[Saved data entries]
-- ==== Sys2Proof/Machine/Banks.lean ====
section
/-! DEFINITION. Faults of storage: the Girder's and the stores' banks and words (R408, R409), and upsets in the engine set's own storage
(R182, R407, R412, R414). -/

namespace Sys2Proof.Machine

/-- Spare banks still free: of the Girder (0), the West store (2) or the North store (4) by the first of the two entries. -/
def sparesLeft (s : State) (k : Nat) : Nat :=
  ([k, k + 1].filter (fun j => !(Tab.get 0 s.fuse.spareBank j).getLsbD 15)).length

/-- Whether a bank has been replaced already. -/
def spared (s : State) (k b : Nat) : Bool :=
  [k, k + 1].any (fun j => Tab.get 0 s.fuse.spareBank j == (0x8000 ||| BitVec.ofNat 16 b))

/-- Take a spare for a bank; none where no spare is left. -/
def takeSpare (s : State) (k b : Nat) : Option State :=
  ([k, k + 1].find? (fun j => !(Tab.get 0 s.fuse.spareBank j).getLsbD 15)).map (fun j =>
    { s with fuse := { s.fuse with spareBank := Tab.set 0 s.fuse.spareBank j (0x8000 ||| BitVec.ofNat 16 b) } })

/-! ## The Girder's and the stores' banks (R408, R409) -/

/-- Whether storage faults are handled at run time. -/
def inService (s : State) : Bool := s.eng.scrubDone && !stopping s

/-- A Girder bank fails: its row of every slot that holds segments is masked and the slot poisoned; a spare is taken and promotions into
it stall until it is zero-filled. With no spare left the engine set stops (R416). -/
def girderBankFail (s : State) (b : Nat) : State :=
  if ¬ inService s then s
  else
    let mark := fun (s : State) (x : Nat) =>
      let v := getSlot s x
      if v.segs = [] then s else setSlot s x { v with poison := true, poisonRows := v.poisonRows ||| ((1 : BitVec 256) <<< b) }
    let s := (List.range 32).foldl mark s
    match takeSpare s 0 b with
    | some s =>
      engineReport { s with gir := { s.gir with bankBusy := s.gir.bankBusy ++ [b] } } 0x63 (BitVec.ofNat 64 b)
        (BitVec.ofNat 64 (sparesLeft s 0))
    | none => startStop s 1 (BitVec.ofNat 64 b)

/-- GIRDER_BANK_FAIL. -/
def execGirderBankFail (b : Fin 256) (s : State) : Result := .next (girderBankFail s b.val)

/-- A Girder bank that has given four uncorrectable words within 2^20 cycles fails (R408). -/
def wornBank (s : State) : State :=
  let recent := s.gir.ueWords.filter (fun e => decide (s.now < e.2 + 2 ^ 20))
  let banks := recent.map (fun e => e.1 / 32768)
  match banks.find? (fun b => decide (4 ≤ banks.count b)) with
  | none => s
  | some b => girderBankFail { s with gir := { s.gir with ueWords := recent.filter (fun e => e.1 / 32768 != b) } } b

/-- GIRDER_SPARE_READY: the spare stands zero-filled in the bank's place. -/
def execGirderSpareReady (s : State) : Result :=
  .next (match s.gir.bankBusy with
    | [] => s
    | b :: t => { s with gir := { s.gir with bankBusy := t
                                             ent := s.gir.ent.filter (fun e => e.1 / 32768 != b) } })

/-- GIRDER_LOST (R416): a control domain or the bond fails. -/
def execGirderLost (s : State) : Result := .next (if s.eng.phase = 0 then s else startStopOpen s 1)

/-- The slot index of a context's ring that an absolute page belongs to. -/
def ringSlotOf (s : State) (l c : Nat) (north : Bool) (page : Nat) : Option Nat :=
  let x := getStr s c
  if x.st = .unarmed ∨ ¬ stIsRing x ∨ stRing x = 0 ∨ (stKind x = 1) ≠ north then none
  else (List.range (stRing x)).find? (fun n => match ringPage s l c n with
    | some p => decide (p ≤ page ∧ page < p + max 1 (stPages x))
    | none => false)

/-- Lost slots of a context's ring: its transfers under way in them are fetched again, and those it has signalled and the
consumer has not taken count as unsignalled until they have been fetched again. -/
def refetchSlots (s : State) (c : Nat) (lost : List Nat) : State :=
  let x := getStr s c
  let cc := (getCnt s (stData x)).c.toNat
  let hit := fun (n : Nat) => lost.contains (n % max 1 (stRing x))
  let done := freshNext x
  let lo := max (firstHeld x) (max cc (done - stRing x))
  let back := ((List.range (done - lo)).map (fun k => lo + k)).filter (fun n => hit n && !x.xfers.any (fun t => t.n == n))
  let fresh := fun (n : Nat) =>
    let e := extentOf x n
    ({ n := n, tile := n - e.base, bursts := burstsOf x n, gen := e.gen, again := true, vr := (validOf x n).1
       vc := (validOf x n).2 } : Xfer)
  let again := back.map fresh
  let kept := x.xfers.map (fun t => if hit t.n then refetch t else t)
  let olds := sortL (·.n) (again ++ kept.filter (·.again))
  let xs := olds ++ kept.filter (fun t => !t.again)
  let st := if xs = [] then x.st else if x.st = .drained then .running else if x.st = .quiesced then .quiescing else x.st
  setStr s c { x with xfers := xs, st := st, next := ((xs.head?).map (·.n)).getD x.next }

/-- Suspend a lease because of a fault, where a SUSPEND would be accepted. -/
def faultSuspend (s : State) (l : Nat) : State :=
  if (lstate s l = .resident ∨ lstate s l = .parked) ∧ ¬ (getCtl s l).busy then doSuspend s l else s

/-- A page of a store lost: its ring slot is fetched again, or the lease that owns the region is suspended and told. -/
def losePage (north : Bool) (s : State) (page : Nat) : State :=
  let mine := fun (l : Nat) => (windowsOf s l).any (fun w => w.1 == north && decide (w.2.1 ≤ page ∧ page < w.2.1 + w.2.2))
  match (List.range 16).find? (fun l => lstate s l ≠ .empty && mine l) with
  | none => s
  | some l =>
    let rings := (List.range 32).filterMap (fun c =>
      if (ctxMask s l).getLsbD c then (ringSlotOf s l c north page).map (fun n => (c, n)) else none)
    if rings ≠ [] then rings.foldl (fun s r => refetchSlots s r.1 [r.2]) s
    else if (getTag s north page).valid then
      faultSuspend (leaseReport s l 0x62 none false false 0 0 (BitVec.ofNat 64 page) (if north then 1 else 0)) l
    else s

/-- Lose pages of a store: a running pass takes a fault stop, then each page's holder is served. -/
def losePages (s : State) (north : Bool) (pages : List Nat) : State := streamPoll (pages.foldl (losePage north) (faultStop s))

/-- The bytes of lost pages that lay in the failed bank are zero on the spare; which ones they are the spec leaves to the
skew (R174). -/
def zeroSome (s : State) (north : Bool) (pages : List Nat) : State :=
  let keep := fun (e : Nat × Byte) => !pages.contains (e.1 / 4096) || Config.freeBit ((2 ^ 65 + s.free) * 2 ^ 64 + e.1)
  let q := s.store
  { s with free := s.free + 1
           store := if north then { q with north := q.north.filter keep } else { q with west := q.west.filter keep } }

/-- Banks of a store (R174). -/
def storeBanks (north : Bool) : Nat := if north then 64 else 256

/-- A store's bank fails: a spare takes its place, and the pages with an element in it are lost. With no spare left the engine set stops
with SPARES_LOST. -/
def storeBankFail (s : State) (north : Bool) (b : Nat) (pages : List Nat) : State :=
  let k := if north then 4 else 2
  if ¬ inService s ∨ storeBanks north ≤ b then s
  else match takeSpare s k b with
    | none => startStop s 8 (BitVec.ofNat 64 b)
    | some s =>
      let s := engineReport s 0x64 (BitVec.ofNat 64 b) (BitVec.ofNat 64 ((if north then 256 else 0) + sparesLeft s k))
      let s := zeroSome s north pages
      let q := s.store
      losePages { s with store :=
        if north then { q with badNorth := q.badNorth ++ [b] } else { q with badWest := q.badWest ++ [b] } } north pages

/-- STORE_BANK_FAIL. -/
def execStoreBankFail (north : Bool) (b : Nat) (pages : List Nat) (s : State) : Result := .next (storeBankFail s north b pages)

/-- STORE_SPARE_READY: the spare of the bank that failed first is zero-filled; once none is awaited the store is read again (R406). -/
def execStoreSpareReady (north : Bool) (s : State) : Result :=
  let q := s.store
  .next (streamPoll { s with store :=
    if north then { q with badNorth := q.badNorth.drop 1 } else { q with badWest := q.badWest.drop 1 } })

/-- The bank of an uncorrectable store word, and the pages with an element in it should the bank fail: the skew of R174 is the hardware's
own, so both are left open (log entry 86). -/
def skewBank (s : State) (north : Bool) : Nat := Config.freeNat (s.free + 1) % storeBanks north
def skewPages (s : State) (north : Bool) : List Nat :=
  (List.range (storePages north)).filter (fun p => Config.freeBit ((2 ^ 66 + s.free) * 2 ^ 64 + p))

/-- A store's bank gives one more uncorrectable word: the fourth within 2^20 cycles is a failure of the bank (R408). -/
def storeWorn (s : State) (north : Bool) (b : Nat) : State :=
  let recent := s.store.ueWords.filter (fun e => decide (s.now < e.2.2 + 2 ^ 20)) ++ [(north, b, s.now)]
  let mine := fun (e : Bool × Nat × Nat) => e.1 == north && e.2.1 == b
  if (recent.filter mine).length < 4 then { s with store := { s.store with ueWords := recent } }
  else storeBankFail { s with store := { s.store with ueWords := recent.filter (fun e => !mine e) } } north b (skewPages s north)

/-- STORE_WORD_UE: one word of a page is lost; what it then holds is left open. The engine set is told (R407). -/
def execStoreWordUe (north : Bool) (page : Nat) (s : State) : Result :=
  .next (if ¬ inService s ∨ storePages north ≤ page then s
    else
      let a := 4096 * page + 8 * (Config.freeNat s.free % 512)
      let s1 := storeWrite { s with free := s.free + 2 } north (addrBytes a (leBytes 8 (Config.freeWord s.free).toNat))
      storeWorn (losePages (faultNotice s1) north [page]) north (skewBank s north))

/-! ## Upsets (R182, R407, R412, R414, R105) -/

/-- A copy of a counter that was found bad has been rewritten from the other (R412). -/
def mendCounters (s : State) : State :=
  (s.cnt.filter (fun e => e.2.copyBad != 0)).foldl (fun s e => setCnt s e.1 { e.2 with copyBad := 0 }) s

/-- An entry of a core's cache, TLB or predictor is invalidated where one is there, and the engine set is told (R407). -/
def strikeCore (s : State) (c : Nat) (f : Core → Core) : State :=
  let x := getCore s (c % 4)
  if f x = x then s else faultNotice (setCore s (c % 4) (f x))

/-- An entry of a list is invalidated where one is there, and the engine set is told (R407); `t` is the state without it. -/
def strikeEntry (s t : State) (n k : Nat) : State := if k < n then faultNotice t else s

/-- What an upset does (log entry 66): a register's correctable error is corrected and counted, an uncorrectable one waits for its reader;
one copy of a counter is bad for a cycle; a Girder entry's check bits show it; a cache's, TLB's, predictor's, descriptor's or table
copy's entry is invalid; the Pier's own storage follows R414. What is detected at once is told to the engine set (R407). -/
def strike (s : State) (u : Config.Upset) : State :=
  match u with
  | .reg k r ue =>
    let t := thrOf (k % 64)
    let x := getThr s t
    if x.st = .free ∨ r % 32 = 0 then s
    else if ue then setThr s t { x with ue := x.ue ||| ((1 : Half) <<< (r % 32)) }
    else event s 0x033 1 (srcThread x t ((cachedWord (getCore s t.core.val) x.lease x.pc).getD 0))
  | .counter n second => faultNotice (setCnt s (n % 192) { getCnt s (n % 192) with copyBad := if second then 2 else 1 })
  | .entry r w ue => setEnt s (r % 256) (w % 32768) { getEnt s (r % 256) (w % 32768) with chk := if ue then 2 else 1 }
  | .icache c k => strikeCore s c (fun x => { x with icache := x.icache.eraseIdx k })
  | .itlb c k => strikeCore s c (fun x => { x with itlb := x.itlb.eraseIdx k })
  | .dtlb c k => strikeCore s c (fun x => { x with dtlb := x.dtlb.eraseIdx k })
  | .pred c k => strikeCore s c (fun x => { x with pred := Tab.drop x.pred k })
  | .xlate k => strikeEntry s { s with xlate := s.xlate.eraseIdx k } s.xlate.length k
  | .desc k => strikeEntry s { s with dcache := s.dcache.eraseIdx k } s.dcache.length k
  | .func k => strikeEntry s { s with ftab := s.ftab.eraseIdx k } s.ftab.length k
  | .line k => lineUe s k
  | .tile k => tileUe s k
  | .group g => groupUe s g

end Sys2Proof.Machine
end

**EXERCISE DIRECTIONS**
Copy the lines of the data above exactly as written, beginning with the line containing "let done := freshNext x" and ending with the line containing "let fresh := fun (n : Nat) =>", and leave out all other lines.

**SOLUTION TO THE PROBLEM**
  let done := freshNext x
  let lo := max (firstHeld x) (max cc (done - stRing x))
  let back := ((List.range (done - lo)).map (fun k => lo + k)).filter (fun n => hit n && !x.xfers.any (fun t => t.n == n))
  let fresh := fun (n : Nat) =>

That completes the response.